Jasmyn Williams knows she should feel good about moving into a new community. But it's making her pretty uneasy. She, her husband and their young son have left a small Los Angeles apartment behind for the recently developed suburb called Liberty. It's an all-Black community with big, beautiful houses, and good schools, no police profiling, no stereotyping - a safe place, promoting Black excellence and well-being. The residents of Liberty are so happy - maybe too happy. That's the plot of Nicola Yoon's new novel, "One Of Our Kind," and she's here now to talk about it. Welcome to the program.

NICOLA YOON: Thank you. Thank you so much for having me.

RASCOE: Tell us a bit more about Jasmyn and what led her and her family to settle in Liberty.

YOON: Yeah, so, she wanted to move to Liberty for safety, for community. She has a young Black son. She's pregnant. Her husband is Black, and moving to a community where everyone is Black and there's a sense of physical safety and psychic safety that she wants for her children. It's a very, very wealthy place. She thinks that that wealth could be protective and certainly her husband does. And so that's why she goes.

RASCOE: And Liberty, you know, has a lot of this self-care services. And that's kind of, you know, loaded in the book, but they have the Wellness Center. But Jasmyn seems to view self-care as selling out...

YOON: She does.

RASCOE: ...Which I thought was very interesting. Talk to me about that.

YOON: I mean, I think there's a way in which we can all feel conflicted about, like, the modern world we live in, right? Because so many things are wrong, and there's a way in which you can feel guilty about not doing enough all the time, right? I mean, there's global warming, but we still all fly on planes. And we all have phones, and the labor practices around making them certainly aren't great, right? And so there's a hypocrisy that we all have to live with all the time. And, you know, Jasmyn is a public defender, so she certainly is doing the work, as it were, and she wants to make sure that she's always trying to make the world a better place. She does that sometimes maybe to her own detriment, but she is - her heart is in a good place anyway.

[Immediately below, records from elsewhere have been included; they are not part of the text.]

-- ==== Sys2Proof/Certificates/Slice0/Obligations.lean ====
section
/-! DEFINITION. The statements for the provers. -/

open Sys2Proof Sys2Proof.Machine

/-! ## The queue of steps -/

/-- A step is the exec of the command at the front of the queue, on the state with the queue's rest. -/
def Obligations.StepRunsFrontCommand : Prop :=
  ∀ (c : Instr) (rest : List Instr) (s : State), s.pending = c :: rest → step s = exec c { s with pending := rest }

/-- Every command and event, in every state, answers a next state, and leaves the queue of steps as it was. That one whose
condition does not hold answers a next state too is the model's choice (log 2); on an empty queue the part idles (the
model's choice, log 1). -/
def Obligations.EveryCommandAnswersNext : Prop :=
  (∀ (c : Instr) (s : State), ∃ t, exec c s = .next t ∧ t.pending = s.pending) ∧
    ∀ s : State, s.pending = [] → step s = .next s

/-! ## Reset -/

/-- COLD_RESET: the circuit table, the engines, the arbiter's tables, the campaign controller with every selection window
off, and the open loop list take their cold-reset values; the time base stands at 0, the straps give the line rate, both
links start over, and the RESET_ALL of the reset is current with sequence number 0, the next number being 1. -/
def Obligations.ColdResetSetsEverything : Prop :=
  ∀ (a b : Bool) (s : State), ∃ t, exec (.coldReset a b) s = .next t ∧ t.pending = s.pending ∧
    (∀ c, c < 2048 → t.circuit c = ⟨.vacant, .idle, Definition.vacant, none, none, none⟩) ∧
    (∀ e, e < 16 → (t.engine e).state = .idle ∧ (t.engine e).disablePending = false ∧ (t.engine e).localOffset = 0 ∧
      (t.engine e).context = none ∧ (t.engine e).meas = ⟨0, 0, 0, 0, 0, none, 0, 0⟩) ∧
    t.priorityTurn = 1 ∧ t.standardTurn = 3 ∧
    (∀ p, p < 256 → t.point p = ⟨.inService, none⟩) ∧
    (∀ n, n < 64 → (t.node n).state = .active ∧ (t.node n).limit = 2 ∧ (t.node n).occupancy = 0 ∧ (t.node n).level = 0 ∧
      (t.node n).fails = 0 ∧ (t.node n).successes = 0 ∧ (t.node n).threshold = 4 ∧ (t.node n).autoHold = false ∧
      (t.node n).nextEligible = 0) ∧
    t.campaign.state = .idle ∧ t.campaign.number = 0 ∧ t.campaign.nextNumber = 1 ∧ t.campaign.kind = .verify ∧
    t.campaign.deadline = none ∧ t.campaign.endCause = .none ∧ t.campaign.inFlight = 0 ∧
    t.campaign.summary = Summary.zero ∧
    t.campaign.params = ⟨⟨500, 3000, 3, 1000, 1000, 200, 5⟩, 20, 15, 30, 0, .nonPass, 0⟩ ∧
    t.campaign.selection.spans = [] ∧ t.campaign.selection.nodes = [] ∧ t.campaign.selection.windows.length = 4 ∧
    (∀ w ∈ t.campaign.selection.windows, w.limit < w.base) ∧
    t.classes = #v[⟨250, 8, 0, 0, []⟩, ⟨500, 4, 0, 0, []⟩, ⟨1000, 4, 0, 0, []⟩, ⟨2000, 2, 0, 0, []⟩] ∧
    t.spot = [] ∧ t.openLoops = [] ∧ t.now = 0 ∧
    t.lineRate = (match a, b with
      | false, false => .baud115200
      | true, false => .baud460800
      | false, true => .baud921600
      | true, true => .baud3000000) ∧
    t.amc.fifo = [] ∧ (∃ q, t.amc.current = some q ∧ q.request = ⟨.resetAll, none, none, .reset⟩ ∧ q.seq = 0 ∧ q.timeout = 2000) ∧
    t.amc.nextSeq = 1 ∧ t.amc.link = .unsynced ∧ t.amc.timeout = 2000 ∧ t.amc.settle = 50 ∧ t.amc.lateAnswers = 0 ∧ t.amc.rx = [] ∧
    t.mli.receiver = .hunt ∧ t.mli.rxBuffer = [] ∧ t.mli.tx = [] ∧ (∀ i, t.slot i = none) ∧ t.mli.frameErrors = 0 ∧
    t.mli.overruns = 0 ∧ t.mli.dropped = 0 ∧ t.mli.startup = some ⟨.cold, 0, none⟩

/-- The machine right after reset meets every invariant stated below. -/
def Obligations.ResetMeetsTheInvariants : Prop :=
  LinksInRange State.reset ∧ ClassesInRange State.reset ∧ NodesInRange State.reset ∧ SpotInRange State.reset ∧
    TransmitInRange State.reset ∧ Accounted State.reset

/-! ## Invariants that every step keeps -/

/-- The receive buffer holds at most four frames, the link counters hold at 65535, the sequence number and the matrix
timings stay in their ranges. -/
def Obligations.LinksStayInRange : Prop := ∀ s t : State, LinksInRange s → step s = .next t → LinksInRange t

/-- A class's credits always lie between 0 and its quota, its interval and quota in their ranges. -/
def Obligations.CreditsStayWithinQuota : Prop := ∀ s t : State, ClassesInRange s → step s = .next t → ClassesInRange t

/-- A node's backoff level always lies between 0 and 4, and its other fields in their ranges. -/
def Obligations.BackoffStaysInRange : Prop := ∀ s t : State, NodesInRange s → step s = .next t → NodesInRange t

/-- The spot queue never holds more than 8 entries. -/
def Obligations.SpotQueueStaysInRange : Prop := ∀ s t : State, SpotInRange s → step s = .next t → SpotInRange t

/-- Replies other than deferred ones and notices together never exceed 56, and each deferred reply in the queue has a
held slot of its own; so the queue never holds more than 64 records. -/
def Obligations.TransmitQueueStaysInRange : Prop :=
  (∀ s t : State, TransmitInRange s → step s = .next t → TransmitInRange t) ∧
    ∀ s : State, TransmitInRange s → s.mli.tx.length ≤ 64

/-- The tables keep agreeing with one another: each circuit's probe status names the one place that holds it; each node's
occupancy is its probes in flight and its open loops, all of them at most 64; each locked point is owned by the engine
whose probe names it or by a quarantined one; contexts, pairs and matrix requests fit the engines' states, and each
calibration entry of the spot queue names an engine. -/
def Obligations.TablesStayAccounted : Prop := ∀ s t : State, Accounted s → step s = .next t → Accounted t

/-! ## Reports (R20, R42, R97, R101, R129, R154, R175) -/

/-- POINT_REPORT replies OK at once with all 256 entries in ascending order, each its service state and its lock owner
(0xFF none), and changes no state; it carries no field. -/
def Obligations.PointReportReadsThePoints : Prop :=
  ∀ (tag : Tag) (rest : List Frame) (s : State),
    (s.Takes 0x41 tag [] rest →
      exec (.pointReport tag []) s = .next (s.answered rest (replyTo 0x41 tag .ok false
        ((List.range 256).flatMap (fun p =>
          [if (s.point p).service = .inService then 0x00#8 else 0x01#8, BitVec.ofNat 8 ((s.point p).owner.getD 0xFF)]))))) ∧
    (∀ payload, payload ≠ [] → s.Takes 0x41 tag payload rest →
      exec (.pointReport tag payload) s = .next (s.answered rest (replyTo 0x41 tag .badLength false [])))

RASCOE: You know, we get into a lot of hair stuff (laughter). I want to ask you because she's kind of judgy - kind of judgy.

YOON: Oh, very judgy. She's so judgy.

RASCOE: She's so judgy, and she really is of this mindset that if you have a Afro, it's a go - no Afro, no go.

YOON: Yeah, I wanted to explore all the ways in which we put ourselves into a box and the ways in which society puts us into a box, right? Because the fact is Jasmyn moves to Liberty and assumes that all the Black people are going to be the same as her - right? - which is - of course not. Like, we're not a monolith. There's a way in which the overall system forces you to put yourself into different boxes too, and we are victims of it and sometimes perpetrators of it. I think that is where you see Jasmyn being sort of judgmental, and sometimes she pulls back from that and can see that she's doing this thing that everyone else has done to her too.

RASCOE: No spoilers, but I mean, there are these places in the novel where you do think, Jasmyn, you know, get your son, get your pregnant self, get out of there. Is part of this an exploration of how - comfort, right? Like, being in the gated community, being in this place, can dull your senses to the dangers that exist in the world.

YOON: Yeah, I mean, it's sort of classic thriller form. I really wanted to write a thriller. Like, I wanted to keep you up all night, and then you get to the end and you go, holy crap. And then I want you to call your friends and talk about, like, why the book ended that way. And I did want to say, like, look at this world that we have created and what it does. Like, the way it can pretzel us and, like, you know, contort us into missing things that are right in front of us. But sort of in classic thriller fashion, too, you know? There's a lot of love in her life, and I think love can make you accept a lot of things, forgive a lot of things, right? I have certainly made mistakes for love before.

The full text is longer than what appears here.